Empregador que expõe o empregado a perigo manifesto de mal considerável, ou não cumpre as obrigações do contrato, incorre em falta grave, como sinaliza o artigo 483, alínea ‘‘c’’ e ‘‘d’’, da CLT. Logo, o empregado, a parte prejudicada, pode considerar rescindido o contrato de trabalho e pleitear a devida indenização.
Assim, a Sétima Turma do Tribunal Regional do Trabalho da 3ª Região (TRT-3, Minas Gerais) manteve sentença, no aspecto, que reconheceu a rescisão indireta do contrato de trabalho mantido entre um tratorista e a Citrosuco S/A Agroindústria. E ainda acolheu recurso para condenar a empresa a pagar R$ 10 mil, a título de danos morais ao ex-empregado, pela falta de higiene nos banheiros.
Como consequência da rescisão indireta, a empresa acabou condenada a pagar ao trabalhador as parcelas rescisórias decorrentes, como aviso-prévio indenizado e a multa de 40% do FGTS.
Falta grave patronal
O reclamante ‘‘demitiu’’ o empregador porque trabalhava na adubação e no tratamento fitossanitário das plantações de laranja sem nenhuma proteção, já que estas tarefas envolvem o contato com produtos químicos perigosos à saúde humana. Não dispunha nem mesmo de um trator cabinado.

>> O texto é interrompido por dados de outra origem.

-- ==== Sys2Proof/Tests/Slice0.lean ====
section
/-!
SUPPORT. Tests: well-formedness refuses an ill-formed term at each of its checks; words written out from the encoding tables
decode to their instructions; single steps give the results worked out from the rules; and, for each statement with
hypotheses, a concrete state that meets them.
-/
namespace Sys2Proof.Tests

open Sys2Proof Sys2Proof.Machine Sys2Proof.Claims

set_option maxRecDepth 20000
set_option Elab.async false
set_option exponentiation.threshold 1024

/-! ### Well-formedness -/

theorem test_event_has_no_word : WellFormed.hasWord (.mmaFinish 0) = false := by decide
theorem test_reserved_etype_refused : WellFormed.valuesOk (.setmode 0x00A7) = false := by decide
theorem test_cvt_to_same_format_refused : WellFormed.valuesOk (.cvt (.v 0) (.v 1) 5 5) = false := by decide
theorem test_claim_of_zero_refused : WellFormed.valuesOk (.claim 0) = false := by decide
theorem test_special_0x30_refused : WellFormed.specialOk (.movsr (.v 0) 0x30) = false := by decide
theorem test_vector_address_of_row_bytes_refused : WellFormed.kindsOk (.rowld (.v 0) (.v 2) (.v 3)) = false := by decide
theorem test_odd_pair_refused : WellFormed.alignOk (.add64 (.v 1) (.v 2) (.v 4)) = false := by decide
theorem test_scalar_from_vector_refused : WellFormed.destOk (.add (.s 1) (.v 2) (.s 3)) = false := by decide
theorem test_add_well_formed : WellFormed (.add (.v 1) (.v 2) (.s 3)) = true := by decide
theorem test_ill_formed : ∀ i ∈ [Instr.mmaFinish 0, .setmode 0x00A7, .cvt (.v 0) (.v 1) 5 5, .claim 0, .movsr (.v 0) 0x30,
    .rowld (.v 0) (.v 2) (.v 3), .add64 (.v 1) (.v 2) (.v 4), .add (.s 1) (.v 2) (.s 3)], WellFormed i = false := by decide

/-! ### Words: those of the spec's own examples (11 to 15, 22, 23, 26), and some written out from its encoding tables -/

theorem test_decode_control : decode 0x010000E7 = .ok (.setmode 0x00E7) ∧ decode 0x02FFFFFF = .ok (.br 0xFFFFFF) ∧
    decode 0x0300C500 = .ok (.bri (.s 5)) ∧ decode 0x07030000 = .ok (.split 3) ∧ decode 0x12C1C200 = .ok (.icinv (.s 1) (.s 2)) ∧
    decode 0x130012AB = .ok (.trap 0x12AB) ∧ decode 0x14000000 = .ok .rett := by decide
theorem test_decode_integer : decode 0x21D40002 = .ok (.movi (.s 20) 2) ∧ decode 0x22C41234 = .ok (.movhi (.s 4) 0x1234) ∧
    decode 0x23030405 = .ok (.add (.v 3) (.v 4) (.v 5)) ∧ decode 0x3E0204C6 = .ok (.add64 (.v 2) (.v 4) (.s 6)) ∧
    decode 0x427100C1 = .ok (.cmp 3 2 1 (.v 0) (.s 1)) ∧ decode 0x45010203 = .ok (.pand 1 2 3) ∧
    decode 0x49040500 = .ok (.ptov (.v 4) 5) := by decide
theorem test_decode_float : decode 0x60060285 = .ok (.cvt (.v 6) (.v 2) 8 5) ∧ decode 0x6007037A = .ok (.cvt (.v 7) (.v 3) 7 10) ∧
    decode 0x53010203 = .ok (.ffma (.v 1) (.v 2) (.v 3)) ∧ decode 0x58CA0405 = .ok (.fcmp 6 1 2 (.v 4) (.v 5)) := by decide
theorem test_decode_lanes : decode 0x70C3010A = .ok (.vote (.s 3) 1 1 2) ∧ decode 0x71090408 = .ok (.red (.v 9) (.v 4) 8) ∧
    decode 0x73C72000 = .ok (.movsr (.s 7) 0x20) ∧ decode 0x7422C800 = .ok (.movrs 0x22 (.s 8)) := by decide
theorem test_decode_memory : decode 0x7C0305FF = .ok (.ld32 (.v 3) (.v 5) (.s 63)) ∧
    decode 0x7F020608 = .ok (.st4 (.v 2) (.v 6) (.v 8)) ∧ decode 0x8503D401 = .ok (.ldl32 (.v 3) (.s 20) (.v 1)) ∧
    decode 0x8B000002 = .ok (.sink false false 2) ∧ decode 0x8B000013 = .ok (.sink false true 3) ∧
    decode 0x8C1004C9 = .ok (.rowld (.v 16) (.v 4) (.s 9)) ∧ decode 0xA00C0408 = .ok (.aadd (.v 12) (.v 4) (.v 8)) ∧
    decode 0xA90D04C2 = .ok (.acas (.v 13) (.v 4) (.s 2)) := by decide
theorem test_bytes_of_st4 : bytesOfWord 0x7F020608 = [0x08, 0x06, 0x02, 0x7F] := by decide
theorem test_decode_sync : decode 0xB400C800 = .ok (.lock (.s 8)) ∧ decode 0xB9000001 = .ok (.bar true) ∧
    decode 0xBAC50000 = .ok (.bararr (.s 5) false) ∧ decode 0xC102CA00 = .ok (.pin 2 (.s 10)) ∧
    decode 0xC3C3CACC = .ok (.reclaim (.s 3) (.s 10) (.s 12)) ∧ decode 0xC700C408 = .ok (.spawn (.s 4) (.v 8)) ∧
    decode 0xC8C3CAFF = .ok (.launch (.s 3) (.s 10) (.s 63)) ∧ decode 0xCB030000 = .ok (.claim 3) := by decide
theorem test_decode_engines : decode 0xD1D4D6DE = .ok (.cpys (.s 20) (.s 22) (.s 30)) ∧ decode 0xD7C90000 = .ok (.bseal (.s 9)) ∧
    decode 0xD902E800 = .ok (.bwaity 2 (.s 40)) := by decide
theorem test_decode_matrix : decode 0xE000C400 = .ok (.gang (.s 4)) ∧ decode 0xE1C3C400 = .ok (.accalloc (.s 3) (.s 4)) ∧
    decode 0xE420CACC = .ok (.mma (.v 32) (.s 10) (.s 12)) ∧ decode 0xE5D2D400 = .ok (.mdrain (.s 18) (.s 20)) ∧
    decode 0xE618D501 = .ok (.accrd (.v 24) (.s 21) (.v 1)) ∧ decode 0xE9D4CAD1 = .ok (.scld (.s 20) (.s 10) (.s 17)) := by decide
theorem test_decode_system : decode 0xF0C6C900 = .ok (.ctr (.s 6) (.s 9)) ∧
    decode 0xF3C6C9CA = .ok (.privw (.s 6) (.s 9) (.s 10)) := by decide
theorem test_decode_refuses : decode 0x90000000 = .error .unassigned ∧ decode 0xFF000000 = .error .unassigned ∧
    decode 0x00000001 = .error .mustBeZero ∧ decode 0xC104CA00 = .error .badValue := by decide

/-! ### A small device: one crew of two teams of four lanes on core 0 -/

/-- The team of the tests: lanes 0, 1 and 3 of four are active. -/
def team0 : Team := { crew := 1, lanes := 4, mask := 0xB, window := 192, ibud := 100, mbud := 100, active := true, pc := 0x40,
                      vregs := [(1024, 5), (1025, 0x80000000), (1026, 7), (1027, 0xFFFFFFFF)], sregs := [(2, 64), (3, 3)] }
def crew0 : Crew := { grid := 1, teams := 2, localBytes := 256 }
def grid0 : Grid := { launch := { crewTeams := 2, lanes := 4, vregs := 192, localBytes := 256, iquant := 50, mquant := 50 }, dealt := 1,
                      ipool := 1000, mpool := 1000 }

/-- The device whose running team is `f team0`. -/
def dev (f : Team → Team := id) : State where
  teams := [(16, f team0), (17, { team0 with idx := 1, vregs := [], sregs := [] })]
  crews := [(1, crew0)]
  grids := [(1, grid0)]
  cur := 16
  nextHandle := 2
  nextId := 2

/-- The same in another MODE. -/
def devMode (m : BitVec 16) : State := dev fun t => { t with mode := m }

/-! ### Witnesses: integer, float and lane words issue -/

/-- Words that need nothing but their registers; MODE 0x0007 has ETYPE 0. -/
theorem witness_register_words_issue : ∀ i ∈ [Instr.mov (.v 2) (.v 1), .movi (.s 1) 5, .movhi (.v 2) 5, .add (.v 2) (.v 1) (.s 2),
    .addi (.v 2) 5, .sub (.v 2) (.v 1) (.s 2), .mul (.v 2) (.v 1) (.s 2), .mad (.v 2) (.v 1) (.s 2), .mulhi (.v 2) (.v 1) (.v 1),
    .mulhu (.v 2) (.v 1) (.v 1), .min (.v 2) (.v 1) (.s 2), .max (.v 2) (.v 1) (.s 2), .minu (.v 2) (.v 1) (.s 2),
    .maxu (.v 2) (.v 1) (.s 2), .abs (.v 2) (.v 1), .neg (.v 2) (.v 1), .and (.v 2) (.v 1) (.s 2), .or (.v 2) (.v 1) (.s 2),
    .xor (.v 2) (.v 1) (.s 2), .andn (.v 2) (.v 1) (.s 2), .not (.v 2) (.v 1), .shl (.v 2) (.v 1) (.s 2), .shr (.v 2) (.v 1) (.s 2),
    .sar (.v 2) (.v 1) (.s 2), .rol (.v 2) (.v 1) (.s 2), .popc (.v 2) (.v 1), .clz (.v 2) (.v 1), .brev (.v 2) (.v 1),
    .bfx (.v 2) (.v 1) (.s 2)], Issues i dev := by unfold Issues; decide +kernel
theorem witness_predicate_words_issue : ∀ i ∈ [Instr.bfi (.v 2) (.v 1) (.s 2), .add64 (.v 2) (.v 4) (.s 2), .sub64 (.v 2) (.v 4) (.s 2),
    .mad64 (.v 2) (.v 4) (.s 2), .lea (.s 4) (.s 2) (.s 3), .cmp 0 0 1 (.v 1) (.s 2), .cmpu 5 2 7 (.v 1) (.s 2),
    .sel (.v 2) (.v 1) (.s 2), .sel (.s 4) (.s 2) (.s 3), .pand 1 2 3, .por 1 2 3, .pxor 1 2 3, .pnot 1 2, .ptov (.v 2) 1,
    .vtop 1 (.v 1), .mov (.s 63) (.s 2)], Issues i dev := by unfold Issues; decide +kernel
theorem witness_packed_words_issue : ∀ i ∈ [Instr.add (.v 2) (.v 1) (.s 2), .addi (.v 2) 5, .sub (.v 2) (.v 1) (.s 2),
    .mul (.v 2) (.v 1) (.s 2), .mad (.v 2) (.v 1) (.s 2), .min (.v 2) (.v 1) (.s 2), .max (.v 2) (.v 1) (.s 2),
    .minu (.v 2) (.v 1) (.s 2), .maxu (.v 2) (.v 1) (.s 2), .abs (.v 2) (.v 1), .neg (.v 2) (.v 1), .cmp 0 0 1 (.v 1) (.s 2),
    .cmpu 0 0 1 (.v 1) (.s 2), .pack (.v 2) (.v 1) (.v 1), .unpackl (.v 2) (.v 1), .unpackh (.v 2) (.v 1)],
    (Issues i (devMode 0x0087) ∧ (devMode 0x0087).me.etype = 4 ∧ (devMode 0x0087).me.sat = false) ∧
    Issues i (devMode 0x0487) ∧ (devMode 0x0487).me.etype = 4 ∧ (devMode 0x0487).me.sat = true := by unfold Issues; decide +kernel
theorem witness_saturating_words_issue : ∀ i ∈ [Instr.add (.v 2) (.v 1) (.s 2), .addi (.v 2) 5, .sub (.v 2) (.v 1) (.s 2),
    .mul (.v 2) (.v 1) (.s 2), .mad (.v 2) (.v 1) (.s 2)],
    Issues i (devMode 0x0407) ∧ (devMode 0x0407).me.etype ≠ 4 ∧ (devMode 0x0407).me.sat = true := by unfold Issues; decide +kernel
theorem witness_odd_pairs : (Reg.v 1).code % 2 = 1 ∧ (Reg.s 3).code % 2 = 1 := by decide
theorem witness_sel_paths : namesVector (.sel (.v 2) (.v 1) (.s 2)) = true ∧ namesVector (.sel (.s 4) (.s 2) (.s 3)) = false ∧
    isVec (.s 4) = false := by decide

theorem witness_float_words_issue : ∀ i ∈ [Instr.fadd (.v 2) (.v 1) (.s 2), .fsub (.v 2) (.v 1) (.s 2), .fmul (.v 2) (.v 1) (.s 2),
    .ffma (.v 2) (.v 1) (.s 2), .fmin (.v 2) (.v 1) (.s 2), .fmax (.v 2) (.v 1) (.s 2), .frcp (.v 2) (.v 1), .frsq (.v 2) (.v 1),
    .fsqrt (.v 2) (.v 1), .fexp2 (.v 2) (.v 1), .flog2 (.v 2) (.v 1), .ftanh (.v 2) (.v 1), .frnd (.v 2) (.v 1), .fabs (.v 2) (.v 1),
    .fneg (.v 2) (.v 1), .fclass (.v 2) (.v 1), .fcmp 6 1 1 (.v 1) (.s 2), .cvt (.v 2) (.v 1) 0 5, .cvt (.v 2) (.v 1) 4 0,
    .cvt (.v 2) (.v 1) 5 7],
    Issues i (devMode 0x0027) ∧ (devMode 0x0027).me.etype = 1 ∧ Issues i (devMode 0x0047) ∧ (devMode 0x0047).me.etype = 2 ∧
    Issues i (devMode 0x0067) ∧ (devMode 0x0067).me.etype = 3 ∧ (devMode 0x0067).me.ftz = false := by unfold Issues; decide +kernel
theorem witness_packed_conversions_issue : ∀ i ∈ [Instr.pack (.v 2) (.v 1) (.v 1), .unpackl (.v 2) (.v 1), .unpackh (.v 2) (.v 1)],
    Issues i (devMode 0x0047) ∧ Issues i (devMode 0x0067) := by unfold Issues; decide +kernel
/-- 1.0 in each format is finite, and its sum with itself does not overflow; a NaN of F32; an exact tie and a finite value. -/
theorem witness_finite_operands : (∀ f ∈ [fmtF32, fmtF16, fmtBF16], f.decode (f.bias * 2 ^ f.frac) = .num false (2 ^ f.frac) (-f.frac)) ∧
    fmtF32.decode 0x7FC00000 = .nan ∧ fmtF32.decode 0x7F800001 = .nan ∧ fmtF32.decode 0x80000000 = .num true 0 (-149) := by
  decide +kernel
theorem witness_finite_sums : ratOf (fmtF32.decode 0x3F800000) = some 1 ∧ |(1 : ℚ) + 1| ≤ largest fmtF32 := by
  have h : fmtF32.decode 0x3F800000 = .num false (2 ^ 23) (-23) := by decide +kernel
  have h' : fmtF32.decode fmtF32.maxFinite = .num false (2 ^ 24 - 1) 104 := by decide +kernel
  constructor
  · rw [h]; norm_num [ratOf]
  · rw [largest, h']; norm_num [ratOf]

theorem witness_lane_words_issue : ∀ i ∈ [Instr.shfl (.v 2) (.v 1) (.s 2), .shflup (.v 2) (.v 1) (.s 2), .shfldn (.v 2) (.v 1) (.s 2),
    .shflx (.v 2) (.v 1) (.s 2), .bcast (.v 2) (.v 1) (.s 2), .rdfl (.s 4) (.v 1), .rdlane (.s 4) (.v 1) (.s 3),
    .wrlane (.v 2) (.s 2) (.s 3), .vote (.s 4) 1 0 0, .vote (.v 2) 1 0 1, .vote (.s 4) 1 31 2, .vote (.v 2) 1 0 2,
    .red (.s 4) (.v 1) 0, .scan (.v 2) (.v 1) false 0, .scan (.v 2) (.v 1) true 7], Issues i dev := by unfold Issues; decide +kernel
theorem witness_integer_reductions : (dev).me.etype ≠ 4 ∧ (dev).me.sat = false ∧ (dev).me.lanes ≤ 1024 := by decide
theorem witness_special_registers : mayName dev 0x14 false ∧ mayName dev 0x09 true ∧ Issues (.movsr (.v 2) 0x14) dev ∧
    Issues (.movsr (.v 2) 0x00) dev ∧ (∀ sr ∈ [(0x09 : BitVec 8), 0x0C, 0x22, 0x26, 0x27, 0x2B, 0x29, 0x2A, 0x2C, 0x2D, 0x2E, 0x2F, 0x01],
      Issues (.movrs sr (.s 3)) dev ∧ mayName dev sr.toNat true) := by unfold Issues mayName; decide +kernel
theorem witness_special_register_traps :
    let s := { dev with crews := [(1, { crew0 with ctx := 4 })] }
    ¬ mayName s 0x20 false ∧ ¬ mayName s 0x28 true ∧ Issues (.movsr (.s 4) 0x20) s ∧ Issues (.movrs 0x28 (.s 2)) s ∧
    (4#3 < (rdl (dev fun t => { t with sregs := [(2, 0xA0)] }) (.s 2) 0).extractLsb' 5 3) ∧
    (rdl (dev fun t => { t with sregs := [(2, 0x3800)] }) (.s 2) 0).extractLsb' 11 3 = 7#3 := by unfold Issues mayName; decide +kernel

/-! ### Witnesses: control -/

def handling (t : Team) : Team := { t with trap := { tvbase := 0x101, inHandler := true, tmode := 7, tpc := 0x40, tnpc := 0x44 } }

theorem witness_branches : (∀ i ∈ [Instr.br 5, .call 5, .bri (.s 2), .calli (.s 2), .ret], Issues i dev ∧ Issues i (devMode 0)) ∧
    (dev).me.guardAny = true ∧ (devMode 0).me.guardAny = false ∧ (rdl dev (.s 2) 0).toNat % 4 = 0 ∧ (dev.me.readS 61).toNat % 4 = 0 ∧
    (rdl dev (.s 3) 0).toNat % 4 ≠ 0 ∧ ((dev fun t => { t with sregs := [(61, 2)] }).me.readS 61).toNat % 4 ≠ 0 ∧
    dev.me.trap.inHandler = false ∧ dev.me.lanes ≤ 1024 := by unfold Issues; decide +kernel

def stacked (n sp : Nat) (loop : Bool) (m : LaneMask) : State := dev fun t =>
  { t with stack := ⟨loop, 0xF⟩ :: List.replicate n ⟨true, 0xF⟩, spilled := sp, mask := m }

theorem witness_mask_stack : (∀ i ∈ [Instr.split 1, .lbegin, .flip, .join, .lend 5, .lbrk 1],
      Issues i dev ∧ Issues i (stacked 0 0 false 3) ∧ Issues i (stacked 0 0 true 3) ∧ Issues i (stacked 31 0 true 0) ∧
      Issues i (stacked 40 8 false 3) ∧ Issues i (stacked 2 2 true 0)) ∧
    dev.me.stack = [] ∧ (stacked 30 0 false 3).me.stack.length < 32 + (stacked 30 0 false 3).me.spilled ∧
    (stacked 0 0 false 3).me.stack = [⟨false, 0xF⟩] ∧ (stacked 0 0 true 3).me.stack = [⟨true, 0xF⟩] ∧
    (stacked 0 0 true 3).me.mask ≠ 0 ∧ (stacked 0 0 true 0).me.mask = 0 := by unfold Issues; decide +kernel
theorem witness_mask_stack_spills : (∀ e ∈ (stacked 0 0 false 3).me.stack, e.loop = false) ∧
    (stacked 2 1 false 3).me.stack = [⟨false, 0xF⟩] ++ ⟨true, 0xF⟩ :: [⟨true, 0xF⟩] ∧ (stacked 2 1 false 3).me.spilled ≤ 1 ∧
    32 + (stacked 31 0 false 3).me.spilled ≤ (stacked 31 0 false 3).me.stack.length ∧
    (stacked 31 0 false 3).spillFree 0 (stackBytes 1 - stackBytes 0) = false ∧
    ({ stacked 31 0 false 3 with dram := [(0x1A, 1)] } : State).spillFree 0 (stackBytes 1 - stackBytes 0) = true ∧
    0 < (stacked 2 2 false 3).me.spilled ∧ 2 ≤ (stacked 2 2 false 3).me.spilled := by decide +kernel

No primeiro grau, o juiz Marcelo Soares Viegas, que atuou na 6ª Vara do Trabalho de Uberlândia (MG), disse que a empresa cometeu falta grave de tal magnitude que acabou inviabilizando a continuidade do vínculo de emprego.
Segundo a perícia, o empregado atuava em pomares de laranja, na pulverização e na aplicação de herbicidas e adubos, assim como na poda das plantas. Os peritos apuraram que o trabalhador era frequentemente exposto a agentes nocivos à saúde, como venenos e inseticidas, sem a devida proteção.
Agentes nocivos à saúde
Conforme esclarecido no laudo pericial, os produtos químicos que o trabalhador utilizava no laranjal continham em suas composições hidrocarbonetos aromáticos que se dispersam no ambiente de trabalho, sendo classificados como ‘‘agentes nocivos à saúde’’ pelas normas regulamentares aplicáveis. A partir da análise das condições de trabalho, a perícia concluiu que o autor trabalhava em ambiente insalubre no grau médio.
Segundo o constatado, a empresa descumpriu normas legais de segurança e medicina do trabalho, sobretudo a Instrução Normativa nº 01/1994, a Portaria nº 672/2021, do Ministério do Trabalho, e a recomendações da Fundacentro (Fundação Jorge Duprat Figueiredo) sobre o ‘‘Programa de Proteção Respiratória’’, como o uso de respiradores na prestação de serviços.
Condições de gravidade e imediatidade
Como pontuado na sentença, para reconhecimento da rescisão indireta do contrato de trabalho, é preciso que sejam verificadas as condições de gravidade e imediatidade que autorizem o rompimento justificado da relação de emprego.
Pelo princípio da gravidade, somente a falta grave deve levar à rescisão indireta do contrato, em face da necessidade de preservação da continuidade do vínculo de emprego e de sua função social. As infrações também devem ser atuais e imediatas, de forma a demonstrar que houve abrupto rompimento das condições contratuais, tornando impossível a manutenção do emprego.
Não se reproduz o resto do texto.